Время остановилось, была только комната с безобидной обстановкой, два трупа – которые больше не воспринимались как ужасающее зрелище – и два участника диалога.

– Простите, что спорю с вами на вашем поприще, детективы, и, доктор Ллевелин, вы тоже простите, – спохватился Харт, а Кэролайн Ллевелин уже подняла руки в жесте непричастности, – но я не вижу в действиях этого преступника страха, они слишком осознанные. Он убил людей в соседних домах, он знал, кого найдет, когда входил в квартиру – потому что не вламывался… Доктор Уилсон, как вы думаете, он знал заранее, что именно создаст из живущих здесь людей?

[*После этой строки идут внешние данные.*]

/-- A session with its key (R432, R433). -/
structure Session where
  sh : Word
  master : Nat
  role : Nat
  slot : Nat
  t : Nat := 0
  key : Nat := 0
  isOpen : Bool := false
  seq : Nat := 1
  bad : Nat := 0
  last : Nat := 0
  deriving DecidableEq, Repr

/-- Management state: ownership (R460 to R464), sessions, credentials (R430), device state (R378), M2 transport (R451). -/
structure Mgmt where
  devstate : Nat := 1
  owner : Nat := 3
  leaseEnd : Nat := 0
  lease : Nat := 10
  elect : Option Nat := none
  order : List Nat := [0, 2, 1]
  orderNext : List Nat := [0, 2, 1]
  offer : Option (Nat × Nat) := none
  m2addr : Nat := 0x4C
  boxes : Vector Mailbox 3 := Vector.replicate 3 {}
  sessions : List Session := []
  creds : Vector Nat 6 := #v[1, 0, 0, 0, 0, 0]
  pend : List Pend := []
  m2off : Nat := 0
  m2len : Nat := 4
  m2data : List Byte := []
  faultAt : Option Nat := none
  lastFault : Option Nat := none
  tripped : Bool := false
  deriving DecidableEq, Repr

/-- An Almanac record (R434); `bad` says that its HBM copy is poisoned (R503). -/
structure AlmRec where
  seq : Nat
  boot : Nat
  uptime : Nat
  time : Nat
  opcode : Half
  status : Byte
  master : Byte
  role : Byte
  kind : Byte
  ctx : Nat
  session : Word
  detail : List Byte
  chain : Nat
  bad : Bool := false
  deriving DecidableEq, Repr

/-- A closed statement (R441), kept in stacks 0 and 1; `bad` says that both copies are poisoned, `half` that the one in that stack is, the error
lying at an offset of its reserved region (R503). -/
structure Stmt where
  sseq : Nat
  ctx : Nat
  final : Bool
  merged : Bool
  tstep : Bool
  epoch : Nat
  minutes : Nat
  min0 : Nat
  tstart : Nat
  tend : Nat
  almSeq : Nat
  imgHash : Nat
  tag : Nat
  prev : Nat
  counts : List Nat
  chipNo : Nat := 0
  domain : Nat := 0
  sig : Nat
  bad : Bool := false
  half : Option (Fin 2 × Nat) := none
  deriving DecidableEq, Repr

/-- A half of the chip tag in the boot flash with its MAC (R447); erased flash holds ones (PRESUMED, log entry 79). `bad` says that the MAC has failed
at the last boot. -/
structure TagHalf where
  bytes : List Byte := List.replicate 256 0xFF
  mac : List Byte := List.replicate 48 0xFF
  bad : Bool := false
  deriving DecidableEq, Repr

/-- A flash bank: security version and measurement of its image, and whether a write has left it invalid (R409, R527, R529). -/
structure Bank where
  svn : Nat := 0
  meas : Nat := 0
  bad : Bool := false
  deriving DecidableEq, Repr

/-- Vote store, boot flash and fused identity (R408 to R411, R430, R435, R442, R447, R489, R507, R529), the device unique secret among it: identifiers
are the numbers their bytes spell; `tags` holds the installer's half and the operator's, `active` the bank marked active, `fresh` whether FW.UPDATE
has written the other one since. -/
structure Ident where
  dus : Nat := 0
  fwmeas : Nat := 0
  fwsvn : Nat := 0
  minSvn : Nat := 0
  boot : Nat := 0
  chipNo : Nat := 0
  domain : Nat := 0
  domKey : Nat := 0
  mcert : List Byte := []
  enrolled : Bool := false
  tags : Vector TagHalf 2 := Vector.replicate 2 {}
  meterEpoch : Nat := 0
  banks : Vector Bank 2 := Vector.replicate 2 {}
  active : Fin 2 := 0
  fresh : Bool := false
  deriving DecidableEq, Repr

/-- Audit and metering (R434 to R445); `held` and `heldMore` are the records of Frost (R482), `owed` the final statements that a device
reset leaves to the next READY (R526), `cold` whether the last reset was a cold one (R526). -/
structure Audit where
  seq : Nat := 0
  chain : Nat := 0
  recs : List AlmRec := []
  held : List AlmRec := []
  heldMore : Nat := 0
  rejNow : Vector Nat 3 := Vector.replicate 3 0
  rejAt : Vector Nat 3 := Vector.replicate 3 0
  sseq : Nat := 0
  stmts : List Stmt := []
  owed : List Stmt := []
  minute : Nat := 0
  readyAt : Nat := 0
  time : Option Nat := none
  uptime : Nat := 0
  events : List EvEntry := []
  evSeq : Nat := 0
  tickets : List (Nat × Nat) := []
  cold : Bool := true
  deriving DecidableEq, Repr

/-- Power, clocks, thermal, ageing (R475 to R494); voltages in mV, slacks in ps, power in 0.1 W. `powAge` lists the standing demands
of R484, oldest first, as quadrant + 4 × level; `railWait` the uptime at which a failed change of a quadrant is retried (R479);
`lastAge` that of the last re-plan, `ageEnd` that at which its measurement ends (R490); `pllLost` says that the root PLL has lost lock (R476). -/
structure Power where
  limit : Nat := 225
  cap : Nat := 0
  throttle : Nat := 100
  step : Vector Nat 4 := Vector.replicate 4 2
  powDemand : Vector Nat 4 := Vector.replicate 4 0
  powAge : List Nat := []
  thermDemand : Vector Nat 4 := Vector.replicate 4 0
  brake : Bool := false
  rail : Nat := 800
  railWait : Vector (Option Nat) 4 := Vector.replicate 4 none
  frost : Bool := false
  cardPower : Nat := 0
  samples : List Nat := []
  lowMs : Nat := 0
  coolMs : Vector Nat 4 := Vector.replicate 4 0
  temps : List Int := []
  hbmTemps : List Int := []
  alert : Bool := false
  g : Vector Nat 3 := Vector.replicate 3 0
  retired : Vector Bool 3 := Vector.replicate 3 false
  lastAge : Nat := 0
  ageEnd : Nat := 0
  ageHours : Nat := 0
  forecastLow : Bool := false
  pllLost : Bool := false
  deriving DecidableEq, Repr

/-- A general pin (R518). -/
structure Pin where
  func : Nat := 0
  pull : Nat := 2
  drive : Nat := 1
  sleep : Nat := 2
  out : Bool := false
  oe : Bool := false
  lock : Bool := false
  pad : Bool := false
  deriving DecidableEq, Repr

/-- GPIO block (R518, R519, R523); `store` is the board configuration area's copy of the pin set-up; `low` are the function 11 pins that read low at
the last CLK_TICK edge, `lowTwice` those that did at the last two (R517); `kept` the levels that the pins of SLEEP 3 keep (R518); `asleep` the set-ups that
govern the pins in Frost (R524); `perr` the peripherals, by group and function, with their error flag set (R522); `syncOut` the frame-sync output,
`syncAt` the CLK_AUD edge at which it rises next. -/
structure Gpio where
  pins : Vector Pin 48 := Vector.replicate 48 {}
  store : Option (List Pin) := none
  maskL : Word := 0
  maskH : Word := 0
  armed : Bool := false
  abort : Word := 0
  low : BitVec 48 := 0
  lowTwice : BitVec 48 := 0
  kept : BitVec 48 := 0
  asleep : Vector Pin 48 := Vector.replicate 48 {}
  perr : List (Nat × Nat) := []
  syncOut : Bool := false
  syncAt : Nat := 0
  straps : Nat := 0
  bifurc : Bool := false
  thermtrip : Bool := false
  deriving DecidableEq, Repr

/-- Where a stored bit error lies: in a memory of a context, in a loaded image, in an item of a context at an offset of a stack, in an Almanac
record, or elsewhere in the reserved region of a stack (R22 to R27, R434). -/
inductive UpAt where
  | ram (ctx : Nat) (r : Ram) (addr : Nat)
  | image (hash addr : Nat)
  | store (ctx : Nat) (what : CtxStore) (stack off : Nat)
  | record (seq off : Nat)
  | reserved (stack off : Nat)
  deriving DecidableEq, Repr

/-- A bit error that stands in HBM; `double` says that it is uncorrectable (R495, R504). -/
structure Upset where
  loc : UpAt
  double : Bool
  deriving DecidableEq, Repr

/-- Error counters, thresholds and the Gleaner (R497, R504 to R510). `hour` counts the hours ended, `hourHbm` and `hourChip` the corrections
of the present one, `saidHbm` and `saidChip` whether it has raised its source, `upsets` the bit errors that stand in HBM, `seen` the words that the
controllers keep as corrected, oldest first (R497). -/
structure Ras where
  hbmce : Vector Nat 4 := Vector.replicate 4 0
  hbmue : Vector Nat 4 := Vector.replicate 4 0
  hbmlat : Vector Nat 4 := Vector.replicate 4 0
  hbmode : Vector Nat 4 := Vector.replicate 4 0
  frce : Nat := 0
  cachece : Nat := 0
  sramce : Nat := 0
  onue : Nat := 0
  votec : Nat := 0
  ctxf : Nat := 0
  chipf : Nat := 0
  gop : Nat := 0
  gperiod : Nat := 24
  gpasses : Nat := 0
  gpos : Nat := 0
  thHbm : Nat := 1000
  thChip : Nat := 100
  hour : Nat := 0
  hourHbm : Vector Nat 4 := Vector.replicate 4 0
  hourChip : Nat := 0
  saidHbm : Vector Bool 4 := Vector.replicate 4 false
  saidChip : Bool := false
  upsets : List Upset := []
  seen : List UpAt := []
  deriving DecidableEq, Repr

/-- A Reticle image (R264). -/
structure RetImg where
  handle : Nat
  width : Nat
  height : Nat
  px : List Byte
  deriving DecidableEq, Repr

/-- The whole block: contexts in ascending number, images, queues, and the device. `pending` is the queue of waiting commands,
first in first out. `votes` lists the copies of vote-store words, by word and bank, that differ from what was written or are uncorrectable (R507). `free` counts the free values taken so far (the model's own field, not the spec's). -/
structure State where
  pending : List Instr := []
  ctxs : List Ctx := []
  images : List Image := []
  queues : List Queue := []
  qcache : List Nat := []
  funcs : Vector Func 2 := Vector.replicate 2 {}
  coals : Vector Coal 192 := Vector.replicate 192 {}
  dmas : Vector Dma 64 := Vector.replicate 64 {}
  wire : List Wire := []
  mgmt : Mgmt := {}
  ident : Ident := {}
  votes : List (VoteWord × Fin 3) := []
  audit : Audit := {}
  power : Power := {}
  gpio : Gpio := {}
  ras : Ras := {}
  reticle : List RetImg := []
  free : Nat := 0
  deriving DecidableEq, Repr

/-- Pins 0 to 2 reset with a pull-up (R518). -/
def resetPins : Vector Pin 48 := Vector.ofFn fun i => if i.val < 3 then { pull := 1 } else {}

/-- The block right after a cold reset (R12, R526): device state BOOT, no context, nothing queued. -/
def State.reset : State := { gpio := { pins := resetPins } }

end Sys2Proof.Machine
end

– Знал – осознавал? Он знал в допознавательном понимании – как только их увидел. Знал ли рациональным умом – зависит от того, насколько он их знал и насколько знает себя.

Марс, наконец, не выдержал.

– Да черт знает что такое, – выругался он, разворачиваясь на пятках и направляясь к двери. – Кэролайн, отчет сегодня после четырех?

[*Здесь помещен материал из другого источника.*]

-- ==== Sys2Proof/Machine/Issue.lean ====
section
/-! DEFINITION. Issue, retirement and the boundary of one instruction (R72 to R77, R92, R116, R124), over the context state alone. -/
namespace Sys2Proof.Machine

/-- What an instruction does: environment, state, vc of issue, its own address and the following address. -/
abbrev Body := Env → Mach → Nat → Word → Word → Ret

/-- R73, R532: fetch checks of the halfwords of an instruction of `n` bytes. -/
def fetchCheck (e : Env) (m : Mach) (pc : Word) (n : Nat) : Except (Nat × Word) Unit :=
  match checkAccess e m .fetch pc.toNat 2 with
  | .error x => .error x
  | .ok _ =>
    if n = 2 then .ok ()
    else match checkAccess e m .fetch (pc + 2).toNat 2 with
      | .error x => .error x
      | .ok _ => .ok ()

/-- Retire to address `pc` at the boundary before vc `m.vc`; `traced` says that the instruction issued with T set (R116). What else R124 considers
at that boundary is considered when the next command comes to it. -/
def retireTo (e : Env) (m : Mach) (pc at_ : Word) (traced : Bool) : Mach :=
  let m := { m with cpu := { m.cpu with pc := pc, begun := false, blk := none, word := [], idle := none } }
  if traced then raiseExc e m { vec := 10, info := at_, pc := pc } m.vc else m

/-- Put the outcome of an instruction's work into the state. -/
def finish (e : Env) (m0 : Mach) (r : Ret) (nxt : Word) : Mach :=
  let m := { r.m with vc := m0.vc + r.cost }
  let traced := pswT m0.cpu.psw
  match r.next with
  | .seq => let l := loopCheck 4 m.cpu nxt; retireTo e { m with cpu := l.1 } l.2 m0.cpu.pc traced
  | .jump a => retireTo e m a m0.cpu.pc traced
  | .exc x => raiseExc e m x m.vc
  | .stay => m

/-- The outcome of an instruction's work acts in its last vc once every happening before it has acted (R74): a block instruction has seen to
that word by word, and work that only waits takes no effect. Until then the instruction has begun, with its first vc's checks passed and what it has
read kept, and the lane has come to that vc. -/
def conclude (e : Env) (m m0 : Mach) (r : Ret) (nxt : Word) : Mach :=
  if r.m.cpu.blk.isSome || r.next = .stay || decide (m.vc + r.cost - 1 < m.lim e.cfg) then finish e m0 r nxt
  else { m with reach := max m.reach (m.vc + r.cost - 1), fx := m0.fx, cpu := { m.cpu with begun := true, word := r.m.cpu.word } }

/-- The corrections of the fetch of the instruction of `n` bytes at `pc` (R496, R509). -/
def fetchFixes (e : Env) (m : Mach) (pc : Word) (n : Nat) : List Fx :=
  match accessLoc e m .fetch pc.toNat with
  | some l => fixes e m l n
  | none => []

/-- The work of the instruction at the PC: its fetch is checked in its first vc (R73, R532). -/
def issue (e : Env) (m : Mach) (len : Nat) (body : Body) : Mach :=
  let pc := m.cpu.pc
  let nxt := pc + BitVec.ofNat 32 len
  let m0 := { m with cpu := { m.cpu with afterRete := false, at12 := false } }
  if m.cpu.begun || m.cpu.blk.isSome || m.cpu.idle.isSome then conclude e m m0 (body e m0 m.vc pc nxt) nxt
  else match fetchCheck e m pc len with
  | .error x =>
    if x.1 = 12 && m.cpu.at12 then ({ m0 with vc := m.vc + 1 }.emit (.consumed (hbmAt e m x.2.toNat))).emit (.faulted true)
    else raiseExc e m0 { vec := x.1, kind := 2, info := x.2, pc := pc } (m.vc + 1)
  | .ok _ =>
    let m0 := { m0 with fx := m0.fx ++ fetchFixes e m pc len }
    conclude e m m0 (body e m0 m.vc pc nxt) nxt

/-- One command of the lane for an instruction of `len` bytes. An entry in progress goes on first. Nothing acts while a happening of the boundary's
vc, or of the vc in which the lane would act, is still to come (R3), nor where an interrupt is deliverable, which INTERRUPT_ENTRY takes. A comparator
match is entered in the instruction's place (R124). -/
def runCore (e : Env) (m : Mach) (len : Nat) (body : Body) : Mach :=
  if m.cpu.entry.isSome then goOn e m
  else if !m.settledTo e.cfg m.vc || (interruptNow m).isSome then m
  else if !m.cpu.begun && m.cpu.blk.isNone && m.cpu.idle.isNone && comparator m then raiseExc e m (comparatorExc m) m.vc
  else if m.lim e.cfg ≤ m.vc then m
  else issue e m len body

/-- An exception that costs the instruction `cost` vc and changes nothing. -/
def fail (m : Mach) (cost : Nat) (vec kind : Nat) (info pc : Word) : Ret := ⟨m, cost, .exc { vec := vec, kind := kind, info := info, pc := pc }⟩

/-- R80: an encoding that the tables do not assign, LOOP at LD = 3. -/
def illegal (m : Mach) (bits pc : Word) : Ret := fail m 1 1 3 bits pc

/-- An ALU operation that writes its destination. -/
def aluBody (cost : Nat) (rd : Reg) (f : Mach → AluRes) : Body := fun _ m _ _ _ =>
  let r := f m
  ⟨(m.setReg rd r.val).setPsw (r.psw m.cpu.psw), cost, .seq⟩

/-- An operation that writes flags alone (CMP, TST, CMPI). -/
def flagBody (f : Mach → AluRes) : Body := fun _ m _ _ _ => ⟨m.setPsw ((f m).psw m.cpu.psw), 1, .seq⟩

/-- Divisions take vector 8 on a zero divisor (R86). -/
def divBody (bits : Word) (rd ra rb : Reg) (f : Word → Word → AluRes) : Body := fun e m t pc nxt =>
  if m.reg rb = 0 then fail m 1 8 3 bits pc else aluBody 18 rd (fun m => f (m.reg ra) (m.reg rb)) e m t pc nxt

/-- Extension of a loaded value (R82). -/
inductive Ext where
  | zero | sign
  deriving DecidableEq, Repr

def extend (x : Ext) (n v : Nat) : Word :=
  match x with
  | .zero => BitVec.ofNat 32 v
  | .sign => BitVec.ofInt 32 (signedOf (8 * n) v)

/-- A load of `n` bytes, with write-back where the access succeeds (R81, R82): checked in its first vc, read in its second. -/
def loadBody (bits : Word) (x : Ext) (n : Nat) (ok : Bool) (rd : Reg) (ea : Ea) : Body := fun e m t pc _ =>
  if !ok then illegal m bits pc
  else if m.cpu.begun then
    let r := loadRaw e m (eaAddr m n ea).toNat n (t + 1)
    ⟨(writeBack r.2 (eaBack m n ea)).setReg rd (extend x n r.1), 2, .seq⟩
  else match loadAt e m (eaAddr m n ea).toNat n (t + 1) with
    | .error (v, i) => fail m 1 v 0 i pc
    | .ok (v, m') => ⟨(writeBack m' (eaBack m n ea)).setReg rd (extend x n v), 2, .seq⟩

/-- A store of `n` bytes (R81, R82). -/
def storeBody (bits : Word) (n : Nat) (ok : Bool) (rd : Reg) (ea : Ea) : Body := fun e m t pc _ =>
  if !ok then illegal m bits pc
  else match storeAt e m (eaAddr m n ea).toNat n (m.reg rd) t with
    | .error (v, i) => fail m 1 v 1 i pc
    | .ok m' => ⟨writeBack m' (eaBack m n ea), 1, .seq⟩

end Sys2Proof.Machine
end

Он обернулся, чтобы дождаться ответа. Затем бросил кому-то за дверь:

– Куклу и воздушного змея начать искать сейчас же!

Доктор Ллевелин опомнилась.

– Да. Доктор Уилсон, отойдите, вы мне ассистента отвлекаете.

Клеман еще не успел разобраться, почему у него нет основательных возражений к услышанному. Каково преступление, таково и расследование…

– Он мог следить за домом, проверить всех жителей. Версия о соседе или зеваке действенная, разрабатываем ее. Доктор Уортон, – обратился он к Харту, – спасибо за предположения, учтем ваши текущие соображения, а также те, что возникнут в последующем анализе.

– Извините, – выдавил Уилсон, посмотрев сначала на Ллевелин, затем на Харта, прежде чем отправиться на выход.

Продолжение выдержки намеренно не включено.